As with many university administrations, ours is deeply concerned with faculty productivity.  There’s a prevailing attitude among upper administrators and, apparently, our Board of Trustees, that surely there are many faculty somewhere on campus not doing their jobs, especially in terms of research.  Accordingly, the administration insisted on several principles in our contracts: continuing to have at least some part of compensation based upon merit, having fine gradations in the policies, and having merit based only on one-year scores as opposed to the three-year averages.  One could say, hey, if you’re being productive, then what’s the worry?

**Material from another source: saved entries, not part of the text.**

-- ==== Sys2Proof/Laws/Bus.lean ====
section
/-!
SUPPORT. What the levels of the bus come to (R160): the levels of a bit give that bit, the levels of a byte that byte, the
levels of a START and of a STOP their signs, and the levels of a whole transfer what its bytes say.
-/

namespace Sys2Proof.Machine

/-- A list of levels is the levels one after the other, in as many rows as it comes in. -/
theorem busBlock_append (a b : List Levels) (s : State) : busBlock (a ++ b) s = busBlock b (busBlock a s) := by
  simp [busBlock]

/-- The state with the bus replaced. -/
def onBus (b : Bus) (s : State) : State := modWire (fun w => { w with bus := b }) s

/-- The levels of one bit within a transfer, from a low clock line, are that bit (R160). -/
theorem busBlock_bit (b : Bool) (t : Carried) (s : State) (hc : s.wire.bus.clock = false)
    (ht : s.wire.bus.carried = some t) :
    busBlock (bitLevels b) s = takeBit t b (onBus ⟨false, b, false, some t⟩ s) := by
  simp [busBlock, bitLevels, takeLevels, bitTaken, setLevels, modWire, onBus, hc, ht]

/-- A bit of the first seven of a byte is kept until the byte is whole. -/
theorem takeBit_early (t : Carried) (b : Bool) (s : State) (h : t.bits.length < 7) :
    takeBit t b s = modWire (carry (some { t with bits := t.bits ++ [b] })) s := by
  simp [takeBit, h]

/-- The levels of up to seven bits are kept as the bits of the byte under way. -/
theorem busBlock_bits (bits : List Bool) (t : Carried) (d : Bool) (s : State) (ht : s.wire.bus = ⟨false, d, false, some t⟩)
    (h : t.bits.length + bits.length ≤ 7) :
    busBlock (bits.flatMap bitLevels) s =
      onBus ⟨false, bits.getLastD d, false, some { t with bits := t.bits ++ bits }⟩ s := by
  induction bits generalizing t d s with
  | nil =>
    have : s.wire = { s.wire with bus := ⟨false, d, false, some t⟩ } := by rw [← ht]
    simp only [List.flatMap_nil, busBlock, List.foldl_nil, List.getLastD_nil, List.append_nil, onBus, modWire]
    rw [← this]
  | cons b rest ih =>
    simp only [List.length_cons] at h
    rw [List.flatMap_cons, busBlock_append, busBlock_bit b t s (by rw [ht]) (by rw [ht]),
      takeBit_early t b _ (by omega)]
    rw [ih { t with bits := t.bits ++ [b] } b _ rfl (by simp; omega)]
    simp only [onBus, modWire, carry, List.getLastD_cons, List.append_assoc, List.singleton_append]

/-- The eight bits of a byte, most significant first, are the byte. -/
theorem byteOf_bits (b : Byte) : byteOf ([7, 6, 5, 4, 3, 2, 1, 0].map fun k => b.getLsbD k) = b := by
  revert b
  decide +kernel

/-- The port's role in a transfer after a byte (R161): the address byte decides it. -/
def roleAfter (role : Role) (b : Byte) (s : State) : Role :=
  match role with
  | .unaddressed =>
    if addressOf b ≠ s.wire.address then .absent
    else if isRead b then .read (recordBytes s)
    else if s.wire.busy then .absent
    else .write
  | .write => .write
  | .read record => .read record
  | .absent => .absent

@[simp] theorem onBus_onBus (a b : Bus) (s : State) : onBus a (onBus b s) = onBus a s := rfl

@[simp] theorem onBus_bus (b : Bus) (s : State) : (onBus b s).wire.bus = b := rfl

@[simp] theorem roleAfter_onBus (role : Role) (b : Byte) (bus : Bus) (s : State) :
    roleAfter role b (onBus bus s) = roleAfter role b s := by
  cases role <;> rfl

/-- What a byte does does not depend on the levels of the lines, and of the bus it changes the role alone. -/
theorem takeByte_onBus (b : Byte) (c d m : Bool) (t : Carried) (s : State) :
    takeByte t.role b (onBus ⟨c, d, m, some t⟩ s) =
      onBus ⟨c, d, m, some { t with role := roleAfter t.role b s }⟩ (takeByte t.role b s) := by
  obtain ⟨role, bits⟩ := t
  cases role with
  | unaddressed =>
    have hrec : recordBytes (onBus ⟨c, d, m, some ⟨.unaddressed, bits⟩⟩ s) = recordBytes s := rfl
    simp only [takeByte, takeAddress, roleAfter, hrec]
    by_cases h1 : addressOf b = s.wire.address
    · by_cases h2 : isRead b = true
      · simp [h1, h2, onBus, modWire, setRole, carry, setTransfer]
      · by_cases h3 : s.wire.busy = true
        · have : ({ s.wire with bus := (⟨c, d, m, some ⟨.unaddressed, bits⟩⟩ : Bus) } : WirePort).busy = true := h3
          simp [h1, h2, h3, onBus, modWire, setRole, carry, this]
        · have : ({ s.wire with bus := (⟨c, d, m, some ⟨.unaddressed, bits⟩⟩ : Bus) } : WirePort).busy = false :=
            Bool.eq_false_iff.2 h3
          simp [h1, h2, h3, onBus, modWire, setRole, carry, setTransfer, WirePort.discard, this]
    · simp [h1, onBus, modWire, setRole, carry]
  | write =>
    by_cases h : s.wire.buffer.length < Config.frameLength <;>
      simp [takeByte, roleAfter, onBus, modWire, WirePort.takeByte, h]
  | read record => rfl
  | absent => rfl

/-- The levels of a byte and its ninth bit, at the start of a byte, are the byte (R160): the port takes it at its eighth
bit, and is at the start of a byte again after the ninth. -/
theorem busBlock_byte (b : Byte) (ninth d : Bool) (role : Role) (s : State)
    (hb : s.wire.bus = ⟨false, d, false, some ⟨role, []⟩⟩) :
    busBlock (byteLevels b ninth) s =
      onBus ⟨false, ninth, false, some ⟨roleAfter role b s, []⟩⟩ (takeByte role b s) := by
  have split8 : byteLevels b ninth =
      ([7, 6, 5, 4, 3, 2, 1].map fun k => b.getLsbD k).flatMap bitLevels ++
        (bitLevels (b.getLsbD 0) ++ bitLevels ninth) := rfl
  rw [split8, busBlock_append, busBlock_bits _ ⟨role, []⟩ d s hb (by simp), busBlock_append,
    busBlock_bit (b.getLsbD 0) _ _ rfl rfl]
  simp only [onBus_onBus, List.nil_append]
  have eighth : takeBit ⟨role, [7, 6, 5, 4, 3, 2, 1].map fun k => b.getLsbD k⟩ (b.getLsbD 0)
      (onBus ⟨false, b.getLsbD 0, false, some ⟨role, [7, 6, 5, 4, 3, 2, 1].map fun k => b.getLsbD k⟩⟩ s) =
      takeByte role b (onBus ⟨false, b.getLsbD 0, false,
        some ⟨role, [7, 6, 5, 4, 3, 2, 1, 0].map fun k => b.getLsbD k⟩⟩ s) := by
    have hb := byteOf_bits b
    simp only [List.map_cons, List.map_nil] at hb
    simp only [takeBit, modWire, carry, onBus, List.map_cons, List.map_nil, List.length_cons, List.length_nil,
      List.cons_append, List.nil_append, hb]
    rfl
  rw [eighth, takeByte_onBus b _ _ _ ⟨role, [7, 6, 5, 4, 3, 2, 1, 0].map fun k => b.getLsbD k⟩ s,
    busBlock_bit ninth _ _ rfl rfl]
  simp [takeBit, onBus, modWire, carry]

/-- The levels of a START, with no transfer under way, open one (R160). -/
theorem busBlock_start (s : State) (h : s.wire.bus.carried = none) :
    busBlock startLevels s =
      onBus ⟨false, false, true, some ⟨.unaddressed, []⟩⟩ (modWire (setTransfer noTransfer) s) := by
  rcases hb : s.wire.bus with ⟨c, d, m, t⟩
  rw [hb] at h
  subst h
  cases c <;> cases d <;>
    simp [busBlock, startLevels, takeLevels, bitTaken, startSign, stopSign, openTransfer, setLevels, markSign, modWire,
      onBus, carry, setTransfer, hb]

/-- The levels of a repeated START or of a START, at the start of a byte, end the transfer under way and open one (R160,
R162). -/
theorem busBlock_restart (d : Bool) (role : Role) (s : State) (hb : s.wire.bus = ⟨false, d, false, some ⟨role, []⟩⟩) :
    busBlock startLevels s =
      onBus ⟨false, false, true, some ⟨.unaddressed, []⟩⟩
        (modWire (setTransfer noTransfer) (breakTransfer ⟨role, []⟩ s)) := by
  cases role <;>
    simp [busBlock, startLevels, takeLevels, bitTaken, startSign, openTransfer, breakTransfer, setLevels, markSign, modWire,
      onBus, carry, setTransfer, WirePort.discard, hb]

/-- The levels of a STOP, at the start of a byte, close the transfer under way (R160, R163). -/
theorem busBlock_stop (d : Bool) (role : Role) (s : State) (hb : s.wire.bus = ⟨false, d, false, some ⟨role, []⟩⟩) :
    busBlock stopLevels s = closeTransfer ⟨role, []⟩ (onBus ⟨true, true, true, some ⟨role, []⟩⟩ s) := by
  simp [busBlock, stopLevels, takeLevels, stopSign, setLevels, markSign, modWire, onBus, hb]

/-- The levels of a STOP within a byte are a bus error (R160). -/
theorem busBlock_stop_within (d : Bool) (t : Carried) (s : State) (hb : s.wire.bus = ⟨false, d, false, some t⟩)
    (ht : t.bits ≠ []) :
    busBlock stopLevels s = breakTransfer t (onBus ⟨true, true, true, some t⟩ s) := by
  simp [busBlock, stopLevels, takeLevels, stopSign, setLevels, markSign, modWire, onBus, hb, ht]

/-- The bytes of a transfer whose address byte is done (R160): each is taken in its turn by the port's role. -/
theorem busBlock_bytes (bytes : List (Byte × Bool)) (role : Role) (hr : role ≠ .unaddressed) (d : Bool) (s : State)
    (hb : s.wire.bus = ⟨false, d, false, some ⟨role, []⟩⟩) :
    ∃ e, busBlock (bytes.flatMap fun b => byteLevels b.1 b.2) s =
      onBus ⟨false, e, false, some ⟨role, []⟩⟩ (bytes.foldl (fun s b => takeByte role b.1 s) s) := by
  have same : ∀ (b : Byte) (u : State), roleAfter role b u = role := by
    cases role <;> simp_all [roleAfter]
  have free : ∀ (bytes : List (Byte × Bool)) (bus : Bus) (e : Bool) (u : State),
      onBus bus (bytes.foldl (fun s b => takeByte role b.1 s) (onBus ⟨false, e, false, some ⟨role, []⟩⟩ u)) =
        onBus bus (bytes.foldl (fun s b => takeByte role b.1 s) u) := by
    intro bytes bus
    induction bytes with
    | nil => intro e u; rfl
    | cons b rest ih =>
      intro e u
      simp only [List.foldl_cons]
      rw [takeByte_onBus b.1 false e false ⟨role, []⟩ u, same]
      exact ih e _
  induction bytes generalizing d s with
  | nil =>
    refine ⟨d, ?_⟩
    have : s.wire = { s.wire with bus := ⟨false, d, false, some ⟨role, []⟩⟩ } := by rw [← hb]
    simp only [List.flatMap_nil, busBlock, List.foldl_nil, onBus, modWire]
    rw [← this]
  | cons b rest ih =>
    rw [List.flatMap_cons, busBlock_append, busBlock_byte b.1 b.2 d role s hb, same]
    obtain ⟨e, he⟩ := ih b.2 (onBus ⟨false, b.2, false, some ⟨role, []⟩⟩ (takeByte role b.1 s)) rfl
    exact ⟨e, by rw [he, free rest _ b.2]; rfl⟩

/-- The address byte names its address and its direction (R160). -/
theorem addressByte_reads (address : BitVec 7) (read : Bool) :
    addressOf (addressByte address read) = address.toNat ∧ isRead (addressByte address read) = read := by
  revert address read
  decide +kernel

/-- What the data bytes of a write leave in the port (R162): the first 24 in the buffer and acknowledged, the rest refused
and the frame marked overlong. -/
theorem takeBytes_write (bytes : List (Byte × Bool)) (s : State) (hlen : s.wire.buffer.length ≤ 24) :
    bytes.foldl (fun s b => takeByte .write b.1 s) s =
      modWire (fun w => { w with
        buffer := (w.buffer ++ bytes.map Prod.fst).take 24
        overlong := w.overlong || decide (24 < w.buffer.length + bytes.length)
        transfer := { w.transfer with
          acks := w.transfer.acks ++ (List.range bytes.length).map fun k => decide (w.buffer.length + k < 24) } }) s := by
  induction bytes generalizing s with
  | nil =>
    have h1 : s.wire.buffer.take 24 = s.wire.buffer := List.take_of_length_le hlen
    have h2 : decide (24 < s.wire.buffer.length) = false := by simp; omega
    simp [modWire, h1, h2]
  | cons b rest ih =>
    simp only [List.foldl_cons]
    by_cases h : s.wire.buffer.length < 24
    · have step : takeByte .write b.1 s = modWire (fun w => { w with
          buffer := w.buffer ++ [b.1], transfer := { w.transfer with acks := w.transfer.acks ++ [true] } }) s := by
        simp [takeByte, WirePort.takeByte, modWire, Config.frameLength, h]
      rw [step, ih _ (by simp [modWire]; omega)]
      simp only [modWire, List.length_append, List.length_cons, List.length_nil, List.map_cons, List.append_assoc,
        List.cons_append, List.nil_append, List.range_succ_eq_map, List.map_map, Function.comp_def]
      simp [h, Nat.add_assoc, Nat.add_comm 1, Nat.add_left_comm]
    · have h24 : s.wire.buffer.length = 24 := by omega
      have step : takeByte .write b.1 s = modWire (fun w => { w with
          overlong := true, transfer := { w.transfer with acks := w.transfer.acks ++ [false] } }) s := by
        simp [takeByte, WirePort.takeByte, modWire, Config.frameLength, h]
      rw [step, ih _ (by simp [modWire]; omega)]
      simp only [modWire, List.length_cons, List.map_cons, List.append_assoc, List.cons_append, List.nil_append,
        List.range_succ_eq_map, List.map_map, Function.comp_def]
      have t1 : ∀ l : List Byte, (s.wire.buffer ++ l).take 24 = s.wire.buffer := fun l => by
        rw [← h24, List.take_left]
      simp [h24, t1]

end Sys2Proof.Machine
end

Here’s the worry: the question is not whether faculty are being productive, but what kinds of things faculty are doing.  And going to this new regime, if it’s not done well, will reward a constant stream of mediocre, comparatively meaningless work and punish risk-taking and long-term projects, precisely where academics are most moved forward.

The academic treadmill

The academic treadmill

Think of what kind of research or creative activity is most impactful on the profession, most meaningful to those who do it, and of most interest to humans outside the academy.  Chances are, we’re not talking about the shorter, small-bore articles in the explosion of academic journals over the past couple of decades, one that with online publishing shows no signs of abating.  Rather, it’s risky research, which sometimes comes up with an interesting result — and sometimes doesn’t.  It’s articles or books that because they take more data, or more time in the archives, or simply more time to think through, can be years in the making.  Having a reward system that insists upon a level of productivity, including grants and/or publications or creative activity, every year discourages that kind of risk or long-term thinking.  Rather, it leads people to crank out small-bore stuff to make sure that they meet what are now considered annual minimums.

This is not to belittle the many smaller advances and accretions of knowledge necessary to make those bigger leaps.  Those should be counted and valued, too.  But the labor necessary for such efforts would be captured in either a fine or broad evaluation system, and whether using one-, three-, or five-year averages.  Using longer-term averages allows faculty to do the smaller stuff on a more regular basis, or the bigger stuff while working on a longer horizon.

Of course, there are still ways to jerry-rig  one-year systems to account, somewhat, for longer-term or riskier activity: include works in progress, applications, submissions, and so forth.  But that makes evaluating such work very difficult, tricky, and time-consuming.  Great — let’s spend even more time writing out our merit reports and evaluating each other, and even less time teaching and doing research.

A university that actually valued research, and the faculty who do it, would trust its faculty more, and be wiling to give its faculty space and time to do their work.  That’s necessary for great research and great universities.  BGSU My esteemed university, on the other hand, is suspicious of its faculty and has little understanding of research beyond the vague sense that it should raise revenue (the same way our current bean-counters think of students: as a source of revenue).  And so it tries to make sure we’re doing something, anything, every year, at the hidden expense of bigger and, perhaps, better things.

In other words, at BGSU my esteemed university, we’re not only mediocre, but we’re trying to enforce and reward mediocrity.